Учитывая скудость молекулярно-биологических инструментов и ограниченность данных по транспозонам, мы решили, что единственный путь получения минимального генома – попытаться синтезировать целый бактериальный геном с нуля. Нам надо будет химически синтезировать целую хромосому, используя только существенные гены. Однако это была бы громадная задача. Хотя ученые и писали маленькие кусочки генетических текстов уже почти полстолетия, никто не сделал ни одной конструкции из ДНК размером хотя бы в сотую долю того, что был нужен нам.

Работа над химическим синтезом ДНК начиналась в 1950-е, с успеха Хара Гобинда Кораны и Маршалла Ниренберга, но заметный прогресс был сделан лишь в 1980-е вслед за внедрением автоматического синтезатора ДНК Марвином Карузерсом из Колорадского университета в Боулдере. В его синтезаторе стояли четыре бутыли с нуклеотидами А, Т, Ц и Г, из которых они добавлялись по одному в предписанном порядке. Таким образом ДНК-синтезаторы могут делать короткие цепочки ДНК, называемые олигонуклеотидами. Однако при увеличении длины олигонуклеотидов выход продукта и точность падают. Вокруг синтеза олигонуклеотидов и продажи их исследователям выстроилась целая индустрия, потому что синтетическая ДНК применяется в молекулярной биологии для секвенирования ДНК и проведения ПЦР (полимеразных цепных реакций).

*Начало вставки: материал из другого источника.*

-- ==== Sys2Proof/Machine/Uplink.lean ====
section
/-! DEFINITION. The uplink queue of VRL: its entries, the bodies of the queued telegrams, and the placing and
refreshing of each kind (R176, R177, R185). -/

namespace Sys2Proof.Machine

/-! ### Bodies (R185) -/

/-- The seven octets of a drive in DOOR_STATE (R185). -/
def leafOctets : Option Leaf → List Byte
  | none => [0, 0, 0, 0, 0, 0, 0]
  | some l =>
    [1, l.side.code, l.index.code, l.state.code, BitVec.ofNat 8 l.profile, l.state.causeCode, flag l.lockLost]

/-- The release record in DOOR_STATE (R185). -/
def releaseOctets (inForce : Bool) : Option Release → List Byte
  | none => [0, 0, 0, 0, 0]
  | some r => [1, r.side.code, r.origin.code, r.station.getD 0, flag inForce]

/-- The last refused release in DOOR_STATE (R185). -/
def refusedOctets : Option RefusedRelease → List Byte
  | none => [0, 0, 0, 0]
  | some r => [1, r.station, r.side, r.reason.code]

/-- The body of DOOR_STATE: DRC's state (R162, R185). -/
def doorStateBody (drc : Doors) : List Byte :=
  leafOctets drc.leaves.d1 ++ leafOctets drc.leaves.d2 ++ leafOctets drc.leaves.d3 ++ leafOctets drc.leaves.d4 ++
  releaseOctets drc.inForce.isSome drc.release ++ refusedOctets drc.lastRefused

/-! ### The queue (R176, R177) -/

/-- A telegram joins at the tail with the next uplink sequence and attempt count 0 (R176, R177). -/
def enqueueTail (kind : UplinkKind) (body : List Byte) (s : State) : State :=
  { s with
    vrl.uplinkCounter := s.vrl.uplinkCounter + 1,
    vrl.queue := s.vrl.queue ++ [⟨kind, s.vrl.uplinkCounter + 1, 0, body⟩] }

/-- Whether a telegram of a kind is queued. -/
def queuedKind (kind : UplinkKind) (q : List UplinkEntry) : Bool := q.any fun e => e.kind == kind

/-- How many telegrams of a kind are queued (R176). -/
def countKind (kind : UplinkKind) (q : List UplinkEntry) : Nat := (q.filter fun e => e.kind == kind).length

/-- A refresh of the queued entry of a kind: new body, new sequence, attempt count 0, same place (R177). -/
def refreshEntry (kind : UplinkKind) (sequence : Byte) (body : List Byte → List Byte) (e : UplinkEntry) : UplinkEntry :=
  if e.kind = kind then { e with sequence := sequence, attempts := 0, body := body e.body } else e

/-- The queue refreshed at the entries of a kind, and the counter's next value taken (R176, R177). -/
def refreshKind (kind : UplinkKind) (body : List Byte → List Byte) (s : State) : State :=
  { s with
    vrl.uplinkCounter := s.vrl.uplinkCounter + 1,
    vrl.queue := s.vrl.queue.map (refreshEntry kind (s.vrl.uplinkCounter + 1) body) }

/-- DRC hands VRL its state: the queued DOOR_STATE is refreshed, or a new one joins at the tail (R177). -/
def handDoorState (s : State) : State :=
  if queuedKind .doorState s.vrl.queue then refreshKind .doorState (fun _ => doorStateBody s.drc) s
  else enqueueTail .doorState (doorStateBody s.drc) s

/-- The body of an ALARM with one cause (R185). -/
def alarmBody (c : AlarmCause) : List Byte := halfOctets c.bit

/-- The union of a queued ALARM's cause set and one cause (R177). -/
def alarmUnion (c : AlarmCause) (body : List Byte) : List Byte := List.zipWith (· ||| ·) body (alarmBody c)

/-- Where a new ALARM goes: to the head when the queue is empty or the head's attempt count is 0, directly
behind the head otherwise (R177). -/
def placeAlarm (e : UplinkEntry) : List UplinkEntry → List UplinkEntry
  | [] => [e]
  | h :: rest => if h.attempts = 0 then e :: h :: rest else h :: e :: rest

/-- A block hands VRL an alarm cause: the queued ALARM is refreshed with the union, or a new one is placed (R177). -/
def handAlarm (c : AlarmCause) (s : State) : State :=
  if queuedKind .alarm s.vrl.queue then refreshKind .alarm (alarmUnion c) s
  else
    { s with
      vrl.uplinkCounter := s.vrl.uplinkCounter + 1,
      vrl.queue := placeAlarm ⟨.alarm, s.vrl.uplinkCounter + 1, 0, alarmBody c⟩ s.vrl.queue }

/-- Every RESTRICT_LIST page leaves the queue, the head included (R177, R186). -/
def dropPages (s : State) : State :=
  { s with vrl.queue := s.vrl.queue.filter fun e => e.kind != .restrictList }

end Sys2Proof.Machine
end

Синтетические олигонуклеотиды химическими методами можно соединять в более длинные куски ДНК. Когда мы впервые начали обсуждать синтез целого генома, самые длинные куски ДНК, которые удавалось сделать, были длиной в несколько тысяч пар оснований. Чтобы выстроить геном жизнеспособного организма, от нас требовалось химически синтезировать и собрать почти шестьсот тысяч пар оснований. Мы поняли: чтобы достичь этой цели, нам придется разрабатывать новые методы. Чтобы посмотреть, реальна ли наша идея хоть в каком-то приближении, мы решили, что надо попробовать сделать небольшой тестовый проект. Мы выбрали для синтеза геном бактериофага phi X 174. Помимо того, что это был первый секвенированный ДНКовый вирус, почти тридцать лет назад другая команда уже сделала примечательную и успешную попытку скопировать этот одноцепочечный геном с помощью ферментов.